I can live by that advice!

And I agree with the Berin above, too. We need a culture that encourages independent, small business above big conglomerates. And this really is a subject for government involvement, as its policies (tax codes and such) already amount to intervention, which generally favors the big conglomerates. The government should shift its favoritism, not because it'd be better for the gdp (I dunno one way or the other) but just cuz it'd be better for the people.

Foxfier

Adam D-
they gained 10 to 15% of their body weight. I don't think that a lack of calories was a problem.

"It's still bad" is not some kind of a counter to "claims could not be recreated in a controlled setting, possibly the guy had an existing problem," any more than the many, many 100 year old smokers is accepted proof that cigs are just fine for you.

Berin G.-
Part of why chains do so well is that they're a known quality. I can go into a Denny's and order a grand slam, and I know pretty much what I will get for my money. Ditto for a McD's. I go into the Branding Iron in Twisp, and from day to day it's not clear what it will get me-- different cooks do as they feel.

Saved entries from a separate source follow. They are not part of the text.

/-- R137: reset during a command: DONE stays 0, and the OUT_BUF bytes its RUN steps wrote stay, unread. `pending` is
the model's field (log entry 2). -/
def Obligations.ResetDuringACommandMasksItsOutput : Prop :=
  ∀ (s t : State) (q : Option Request) (rest : List Event), s.busy = true →
    step { s with pending := .reset q :: rest } = .next t →
    t.busy = false ∧ t.done = false ∧ KeyCleared t ∧
      ∀ k, k < 16 * s.blkIdx.toNat → t.outBuf.read k = s.outBuf.read k ∧ t.maskedOutByte k = 0x00#8

/-- R138: an IN_BUF byte keeps its value, written or a draw, through every step but reset and an accepted write that
covers it. `pending` is the model's field (log entry 2). -/
def Obligations.InBufBytesKeepTheirValue : Prop :=
  ∀ (s t : State) (k : Nat), step s = .next t →
    (∀ q rest, s.pending ≠ .reset q :: rest) →
    (∀ q rest, s.pending = .bus q :: rest → q.dir = .wr →
      0x1000000 + k < q.off.toNat ∨ q.off.toNat + q.size ≤ 0x1000000 + k) →
    t.inByte k = s.inByte k

/-! ## Whole-machine invariants -/

/-- R36, R8: CAP reads the capacity, a write of it gets ERROR, no step changes it, and it is a legal capacity.
`pending` and `resp` are the model's fields (log entries 2 and 5). -/
def Obligations.CapIsHardwiredAndLegal : Prop :=
  (∀ (s : State) (w : Word) (rest : List Event),
    step { s with pending := .bus ⟨.rd, 4, 0x018#26, w⟩ :: rest } =
      .next { s with pending := rest, resp := some ⟨.okay, some (BitVec.ofNat 32 s.cap)⟩ } ∧
    step { s with pending := .bus ⟨.wr, 4, 0x018#26, w⟩ :: rest } =
      .next { s with pending := rest, resp := some ⟨.error, none⟩ }) ∧
  (∀ s t : State, step s = .next t → t.cap = s.cap) ∧
  (∀ s : State, 16 ≤ s.cap ∧ s.cap ≤ 2 ^ 24 ∧ s.cap % 16 = 0)

/-- R27: DONE is set whenever a command ends (BUSY goes to 0, but for reset); it is cleared only by a START
transition and by reset; it is 0 while BUSY = 1; it is 0 at reset. `pending` is the model's field (log entry 2). -/
def Obligations.DoneFollowsTheCommands : Prop :=
  (∀ s t : State, step s = .next t → s.busy = true → t.busy = false →
    t.done = true ∨ ∃ q rest, s.pending = .reset q :: rest) ∧
  (∀ s t : State, step s = .next t → s.done = true → t.done = false →
    (∃ q rest, s.pending = .reset q :: rest) ∨
    (s.phase = .idle ∧ t.phase = .check ∧ ∃ w rest, w.getLsbD 8 = true ∧ s.pending = .bus (ctrlWrite w) :: rest)) ∧
  (∀ s : State, Inv s → s.busy = true → s.done = false) ∧ State.reset.done = false

/-- R39: every step that is not reset is one of five: START, which writes the flags and counters as the table says;
a KEYi write, which writes KEYW bit `i` alone; a CHECK step; a RUN step; or a step that writes none of them.
`pending` is the model's field (log entry 2). -/
def Obligations.FlagsAndCountersHaveTheirWriters : Prop :=
  ∀ s t : State, step s = .next t → (∀ q rest, s.pending ≠ .reset q :: rest) →
    (s.phase = .idle ∧ t.phase = .check ∧ (∃ w rest, w.getLsbD 8 = true ∧ s.pending = .bus (ctrlWrite w) :: rest) ∧
      t.done = false ∧ t.nostrip = false ∧ t.err = .none ∧ t.keyw = s.keyw ∧ t.outLen = 0#32 ∧ t.blkIdx = 0#32) ∨
    (s.phase = .idle ∧ t.phase = .idle ∧
      (∃ (i : Fin 8) (w : Word) (rest : List Event),
        s.pending = .bus ⟨.wr, 4, BitVec.ofNat 26 (0x020 + 4 * i.val), w⟩ :: rest ∧
          t.keyw = s.keyw ||| 1#8 <<< i.val) ∧
      t.done = s.done ∧ t.nostrip = s.nostrip ∧ t.err = s.err ∧ t.outLen = s.outLen ∧ t.blkIdx = s.blkIdx) ∨
    (s.phase = .check ∧ t.blkIdx = s.blkIdx ∧
      t.nostrip = (if s.lop = 1#3 ∧ 0 < s.llen.toNat ∧ s.llen.toNat ≤ s.cap ∧
          tailValid s.inByte s.llen.toNat (s.inByte (s.llen.toNat - 1)) s.lpchk = false then true else s.nostrip) ∧
      ((t.phase = .run ∧ t.done = s.done ∧ t.err = s.err ∧ t.keyw = s.keyw ∧ t.outLen = s.outLen) ∨
       (t.phase = .idle ∧ t.done = true ∧ t.keyw = (if s.ecbLatched then 0x00#8 else s.keyw) ∧
         t.outLen = (if t.err = .none then t.olen else s.outLen)))) ∨
    (s.phase = .run ∧ t.blkIdx = s.blkIdx + 1#32 ∧ t.nostrip = s.nostrip ∧
      ((t.phase = .run ∧ t.done = s.done ∧ t.err = s.err ∧ t.keyw = s.keyw ∧ t.outLen = s.outLen) ∨
       (t.phase = .idle ∧ t.done = true ∧ t.err = .none ∧ t.keyw = (if s.ecbLatched then 0x00#8 else s.keyw) ∧
         t.outLen = s.olen))) ∨
    (t.phase = s.phase ∧ t.done = s.done ∧ t.nostrip = s.nostrip ∧ t.err = s.err ∧ t.keyw = s.keyw ∧
      t.outLen = s.outLen ∧ t.blkIdx = s.blkIdx)

/-- R111: the key goes from loaded to not loaded only at reset and at the finish of ENCRYPT or DECRYPT, and then it
is cleared whole. `pending` is the model's field (log entry 2). -/
def Obligations.LoadedKeyIsLostOnlyWhole : Prop :=
  ∀ s t : State, step s = .next t → s.keyw = 0xFF#8 → t.keyw ≠ 0xFF#8 →
    KeyCleared t ∧ t.phase = .idle ∧
      ((∃ q rest, s.pending = .reset q :: rest) ∨ (s.ecbLatched = true ∧ s.busy = true))

/-- Every step keeps the invariant: buffers canonical and inside CAP, unloaded key words 0, and in each phase what
R33, R34, R82, R84, R94, R98 and R109 leave. -/
def Obligations.EveryStepKeepsInv : Prop :=
  ∀ s t : State, Inv s → step s = .next t → Inv t

/-- The invariant holds right after reset. -/
def Obligations.InvHoldsAtReset : Prop := Inv State.reset

/-- From a state that meets the invariant no step faults or is refused, and no run does. -/
def Obligations.InvStatesNeverStop : Prop :=
  ∀ (s : State) (n : Nat), Inv s → SafeRun n s
end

When the smaller places are good enough to get a local following, and positioned to exploit that following, they thrive.
Obviously, exits on the freeway are *not* going to have as high a local, loyal popuation as they will folks who are tired, hungry, and just want some food without having to worry about it. (Reminds me of an old joke... Cowboys aren't a vanishing breed, we're just hard to see from the road.)

Adam D

I hear you Foxfier. It may be correct that Spurlock had a pre-existing condition that brought about such results, sure. But to have a test where subjects can get in one whole healthy meal a day makes, imo (which should count for little -- I'm an artist, not a doctor) a big difference in bringing in vitamins and a chance for the body to flush toxins out. Frankly, I don't think I want to see Spurlock's test exactly duplicated. We have enough data to steer me and my family away from any more than once-a-year kind of patronage of fast foods.